Use this year-end financial checklist to help boost savings, give smartly, and review your debt, insurance, and spending before December 31.
As the year winds down, it can be a great time to tighten up your finances, make smart tax moves, and set yourself up for a strong start to next year. Making a few proactive moves with this year-end financial checklist can help you reduce your taxable income for the tax year and make progress towards your financial goals.
1. Max out (or boost) your contributions to tax-advantaged accounts
Year-end is one of the best times to check how close you are to hitting your 401(k), IRA, or health saving account (HSA) contribution limits and to give those savings a final boost. In 2025, you can contribute up to $23,500 to a 401(k), 403(b), and 457 plan, and $7,000 in an traditional or Roth IRA. If you are age 50 or older, you can contribute up to $7,500 more in catch-up contributions.1 Taking advantage of as much of that limit as you can each year can help you build your savings. You have until December 31, 2025 to contribute to your employer plan and until April 15, 2026 to contribute to your traditional or Roth IRAs.
You receive an immediate tax benefit for any of the pre-tax contributions, which lowers your taxable income dollar for dollar. Roth contributions have tax-free growth potential where the earnings are not federally taxed provided you meet the withdrawal rules. Remember state and local taxes may still apply.

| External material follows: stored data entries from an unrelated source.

-- ==== Sys2Proof/Machine/Tensor.lean ====
section
/-! DEFINITION. The Waymark commit (09 R179, 01 section 1.4) and the operators of the Tensor Engines: MATMUL and CONV2D,
with their products, zero points, scales and requantisation (10 sections 10.3 to 10.7; 11 sections 11.3, 11.4, 11.7). -/

namespace Sys2Proof.Machine

/-! ### WAYMARK_COMMIT -/

/-- A Waymark slot. -/
def State.waymark (s : State) (n : Nat) : WmSlot := s.waymarks.get WmSlot.init n

/-- The half that readers see. -/
def WmSlot.activeHalf (x : WmSlot) : WmHalf := if x.active1 then x.half1 else x.half0

/-- The half that a commit writes. -/
def WmSlot.idleHalf (x : WmSlot) : WmHalf := if x.active1 then x.half0 else x.half1

/-- A slot whose idle half has been written and made active in one step (01 R13). -/
def WmSlot.commit (x : WmSlot) (h : WmHalf) : WmSlot :=
  if x.active1 then { x with half0 := h, active1 := false } else { x with half1 := h, active1 := true }

/-- A commit whose payload was read clean: made when its STAMP is greater than that of the active half, else discarded
and counted (01 R13, R15). -/
def State.commitWaymark (c n len stamp : Nat) (data : List Byte) (s : State) : State :=
  let x := s.waymark n
  if stamp ≤ x.activeHalf.stamp then
    ({ s with waymarks := s.waymarks.set WmSlot.init n { x with stale := x.stale + 1 } }).count c 29 1
  else
    let h : WmHalf := { seq := x.activeHalf.seq + 1, writer := BitVec.ofNat 8 c, length := BitVec.ofNat 8 len,
                        stamp := stamp, payload := x.idleHalf.payload.store 0 data }
    ({ s with waymarks := s.waymarks.set WmSlot.init n (x.commit h) }).count c 28 1

/-- Delivered bytes of an operand, `n` of them: their addresses. -/
def Opnd.firstBytes (o : Opnd) (n : Nat) : List Nat :=
  (List.range n).map fun i => o.addr (i / max 1 o.rowBytes) (i % max 1 o.rowBytes)

/-- WAYMARK_COMMIT: OP0's first LENGTH bytes go to the slot, unless a word read is poisoned or a line stale (09 R179,
R195; 08 R171). -/
def execWaymarkCommit (e : Fin 19) (s : State) : Host.Outcome State Fault Refusal :=
  done s (s.runOn e (classOf e) 1 fun c w t =>
    let o := t.operand c w 0
    let n := byteAt w.bytes 61
    let at_ := o.firstBytes n
    let data := at_.map fun a => BitVec.ofNat 8 (t.rawByte o.mem a)
    let (_, x, t1) := State.runSteps (runCtx c w) none 0 [⟨[o.req (joinRuns at_)], []⟩] ({}, t)
    let (st, d) := x.status none
    let t2 := if st = 0 then t1.commitWaymark w.ctx (byteAt w.bytes 60) n (fieldAt w.bytes 52 8) data else t1
    t2.complete w st d { corrected := t1.counter c.ctx 22 != t.counter c.ctx 22 })

/-! ### Products -/

/-- Exact sum of the products of two code lists as values. -/
def dotExact (fa fb : Nat) (a b : List Nat) : Rv :=
  rvSum ((a.zip b).map fun p => rvMul (decodeCode fa p.1) (decodeCode fb p.2))

/-- Exact sum of integer products with zero points taken off the codes (10 R206, R213). -/
def dotInt (fa fb : Nat) (za zb : Int) (a b : List Nat) : Int :=
  ((a.zip b).map fun p => (codeInt fa p.1 - za) * (codeInt fb p.2 - zb)).foldl (· + ·) 0

/-- The FP32 accumulator over groups of 32: the exact sum of each group is added with one rounding (10 R207). -/
def accumulate (groups : List Rv) : Rv := groups.foldl (fun a g => rne32 (rvAdd a g)) rv0

/-- A row of an input operand of a product: its codes and what its scale record gives. -/
structure TeRow where
  codes : List Nat
  srow : Rv
  zp : Int
  sum : Int
  blocks : List Rv
  deriving DecidableEq, Repr

/-- Row `row` of an input operand. -/
def State.teRow (s : State) (o : Opnd) (row : Nat) : TeRow :=
  { codes := (List.range (o.dim 0)).map (s.codeAt o row), srow := s.sRow o row, zp := s.zpOf o row,
    sum := if o.qmode = 5 then s.sumOf o row else 0,
    blocks := if o.qmode = 2 ∨ o.qmode = 3 then (List.range (o.dim 0 / 32)).map (s.blockScale o row) else [] }

/-- The formats and modes of a product's two inputs. -/
structure TePair where
  fa : Nat
  qa : Nat
  fb : Nat
  qb : Nat
  deriving DecidableEq, Repr

/-- The block method (10 Table 10.7). -/
def TePair.block (p : TePair) : Bool := p.qa == 2 || p.qa == 3 || p.qb == 2 || p.qb == 3

/-- The pair runs under the residue check: every pair but FP32 × FP32 (11 R237). -/
def TePair.covered (p : TePair) : Bool := p.fa != 9

/-- Reduction chunk of a TE step (11 Table 11.1, R226). -/
def TePair.chunk (p : TePair) : Nat :=
  if p.fa = 0 ∧ p.fb = 0 then (if p.qa = 4 ∨ p.qb = 4 then 64 else 128)
  else if p.fa = 9 then 4
  else if p.fa = 7 ∨ p.fa = 8 then 32
  else 64

/-- One output element before it is written: the integer P where the TE forms one, and r (10 R213, R215). -/
structure TeOut where
  p : Option Int
  r : Rv
  deriving DecidableEq, Repr

/-- The element that two rows give (10 R207, R213, R215). -/
def teElement (t : TePair) (a b : TeRow) : TeOut :=
  let s := rne32 (rvMul a.srow b.srow)
  if t.block then
    let n := a.codes.length / 32 + (if a.codes.length % 32 = 0 then 0 else 1)
    let acc := accumulate ((List.range n).map fun k =>
      rvMul (rvMul (dotExact t.fa t.fb ((a.codes.drop (32 * k)).take 32) ((b.codes.drop (32 * k)).take 32))
        (a.blocks.getD k (.fin false 1 0))) (b.blocks.getD k (.fin false 1 0)))
    ⟨none, rne32 (rvMul acc s)⟩
  else if isIntFmt t.fa then
    let p := if t.qa = 5 then
        dotInt t.fa t.fb 0 0 a.codes b.codes - b.zp * a.sum - a.zp * b.sum + a.codes.length * a.zp * b.zp
      else dotInt t.fa t.fb a.zp b.zp a.codes b.codes
    ⟨some p, rne32 (rvMul (rne32 (rvInt p)) s)⟩
  else
    let n := (a.codes.length + 31) / 32
    let acc := accumulate ((List.range n).map fun k =>
      dotExact t.fa t.fb ((a.codes.drop (32 * k)).take 32) ((b.codes.drop (32 * k)).take 32))
    ⟨none, rne32 (rvMul acc s)⟩

/-- A run of output elements brought to codes: an INT32 output of an integer product takes P saturated, any other goes
by the output's QMODE (10 R216, R217). -/
def State.teQuant (s : State) (o : Opnd) (row : Nat) (l : List TeOut) : List Nat × List Quant :=
  if o.fmt = 4 ∧ l.all (·.p.isSome) then
    ([], l.map fun x =>
      let (i, sat) := satInt 4 (x.p.getD 0)
      ⟨unsigned 32 i, sat, rne32 (rvInt (x.p.getD 0))⟩)
  else s.quantOut o row (l.map (·.r))

/-- The steps of one block of up to 64 output elements: one per chunk of `kc` reduction indices, the first also reading
the scale records, the last writing (11 R226, R230). `reads lo n` are the requests of one chunk. -/
def blockSteps (k kc : Nat) (first : List Rd) (reads : Nat → Nat → List Rd) (writes : List Wr) : List EngStep :=
  let n := (k + kc - 1) / kc
  (List.range n).map fun j =>
    ⟨(if j = 0 then first else []) ++ reads (j * kc) (min kc (k - j * kc)), if j + 1 = n then writes else []⟩

/-! ### MATMUL -/

/-- One output row of a product: its codes from the row of A and the rows of B, in blocks of 64, with its steps. -/
def State.teRowSteps (s : State) (t : TePair) (k : Nat) (oc : Opnd) (row : Nat) (outs : List TeOut)
    (first : List Rd) (blockFirst : Nat → Nat → List Rd) (reads : Nat → Nat → Nat → Nat → List Rd) :
    List EngStep × List Quant :=
  let n := outs.length
  let nb := (n + 63) / 64
  let blocks := (List.range nb).map fun j => s.teQuant oc row ((outs.drop (64 * j)).take 64)
  let all := (blocks.map (·.2)).flatten
  let steps := (List.range nb).map fun j =>
    let b := blocks.getD j ([], [])
    let cnt := min 64 (n - 64 * j)
    blockSteps k t.chunk ((if j = 0 then first else []) ++ blockFirst (64 * j) cnt)
      (fun lo m => reads (64 * j) cnt lo m)
      (oc.runWrites row (64 * j) b.1 b.2 ++ (if j + 1 = nb then oc.sumWrite row all else []))
  (steps.flatten, all)

/-- The steps and the statistics of a MATMUL: C[b, m, n] over all k (11 R225, R226). -/
def State.matmulPlan (s : State) (c : CtxInfo) (w : Waybill) : TePair × List EngStep × Stats :=
  let a := s.operand c w 0
  let b := s.operand c w 1
  let o := s.operand c w 2
  let t : TePair := ⟨a.fmt, a.qmode, b.fmt, b.qmode⟩
  let m := a.dim 1
  let n := b.dim 1
  let shared := b.dim 2 * b.dim 3 == 1
  let rows := (List.range (m * a.dim 2 * a.dim 3)).map fun r =>
    let ra := s.teRow a r
    let brow := fun j => if shared then j else r / m * n + j
    s.teRowSteps t (a.dim 0) o r ((List.range n).map fun j => teElement t ra (s.teRow b (brow j)))
      (a.recordReq r ++ o.outScaleReq r)
      (fun j cnt => ((rangeFrom j cnt).map fun x => b.recordReq (brow x)).flatten)
      (fun j cnt lo len => a.elemReq r lo len :: (rangeFrom j cnt).map fun x => b.elemReq (brow x) lo len)
  (t, (rows.map (·.1)).flatten, rows.foldl (fun (z : Stats) p => z.addRow p.2) {})

/-- MATMUL on a Tensor Engine, with the residue mismatches it meets (11 R225, R226, R238). -/
def execMatmul (e : Fin 19) (residue : List ResidueEvent) (s : State) : Host.Outcome State Fault Refusal :=
  done s (s.runOn e 0 0x101 fun c w t =>
    let (p, steps, st) := t.matmulPlan c w
    t.runPlan c w e p.covered residue steps (t.statStep c w st) steps.length)

/-! ### CONV2D -/

/-- The input coordinates of a tap, when they lie inside the input (11 R228). -/
def tapAt (p : Window) (h w oh ow kh kw : Nat) : Option (Nat × Nat) :=
  let y := oh * p.sh + kh * p.dh
  let x := ow * p.sw + kw * p.dw
  if p.pt ≤ y ∧ y < p.pt + h ∧ p.pl ≤ x ∧ x < p.pl + w then some (y - p.pt, x - p.pl) else none

/-- The reduction index k as (ci, kh, kw) (11 section 11.4). -/
def Window.split (p : Window) (k : Nat) : Nat × Nat × Nat := (k / (p.kh * p.kw), k / p.kw % p.kh, k % p.kw)

/-- Row number of line `y` of channel `ch` of image `n` of a planar tensor. -/
def Opnd.line (o : Opnd) (n ch y : Nat) : Nat := (n * o.dim 2 + ch) * o.dim 1 + y

/-- The steps and the statistics of a CONV2D (11 R228 to R230). -/
def State.convPlan (s : State) (c : CtxInfo) (w : Waybill) : TePair × List EngStep × Stats :=
  let i := s.operand c w 0
  let wt := s.operand c w 1
  let o := s.operand c w 2
  let t : TePair := ⟨i.fmt, i.qmode, wt.fmt, wt.qmode⟩
  let p := w.window
  let cg := i.dim 2 / max 1 p.groups
  let kg := cg * p.kh * p.kw
  let sIn := s.sRow i 0
  let zpIn := s.zpOf i 0
  let pad := if i.qmode = 4 then unsigned (formatBits i.fmt) zpIn else 0
  let tap := fun (n co oh ow k : Nat) =>
    let (ci, kh, kw) := p.split k
    let g := co / max 1 (o.dim 2 / max 1 p.groups)
    (tapAt p (i.dim 1) (i.dim 0) oh ow kh kw).map fun q => (i.line n (g * cg + ci) q.1, q.2)
  let rows := (List.range o.rows).map fun r =>
    let oh := r % o.dim 1
    let co := r / o.dim 1 % o.dim 2
    let n := r / (o.dim 1 * o.dim 2)
    let rw := s.teRow wt co
    let outs := (List.range (o.dim 0)).map fun ow =>
      let codes := (List.range kg).map fun k =>
        match tap n co oh ow k with
        | some (row, x) => s.codeAt i row x
        | none => pad
      teElement t { codes := codes, srow := sIn, zp := zpIn, sum := 0, blocks := [] } rw
    s.teRowSteps t kg o r outs
      ((if r = 0 then i.outScaleReq 0 else []) ++ wt.recordReq co ++ o.outScaleReq r) (fun _ _ => [])
      (fun j cnt lo len => wt.elemReq co lo len ::
        ((rangeFrom j cnt).map fun ow => (rangeFrom lo len).filterMap fun k =>
          (tap n co oh ow k).map fun q => i.elemReq q.1 q.2 1).flatten)
  (t, (rows.map (·.1)).flatten, rows.foldl (fun (z : Stats) q => z.addRow q.2) {})

/-- CONV2D on a Tensor Engine (11 R228 to R230, R238). -/
def execConv2d (e : Fin 19) (residue : List ResidueEvent) (s : State) : Host.Outcome State Fault Refusal :=
  done s (s.runOn e 0 0x102 fun c w t =>
    let (p, steps, st) := t.convPlan c w
    t.runPlan c w e p.covered residue steps (t.statStep c w st) steps.length)

end Sys2Proof.Machine
end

Be sure to check how your modified adjusted income (MAGI) impacts how much you can contribute to a Roth IRA and remember that contributions to a Traditional IRA may not be tax deductible if your income exceeds certain thresholds.
2. Consider opening or converting to a Roth IRA
If your income or deductions look different this year, it might be a good moment to explore whether a Roth IRA contribution or conversion makes sense for your situation.
Roth IRAs offer many benefits, including tax-free growth potential and tax-free distributions, assuming you're age 59½ and the account has been open for at least five years.2 If you’re already maximizing your employer plan pre-tax contributions, then funding a Roth IRA could be that next savings step. Even if you can only contribute a small amount, getting the Roth IRA open and funded starts the five-year clock for tax-free growth.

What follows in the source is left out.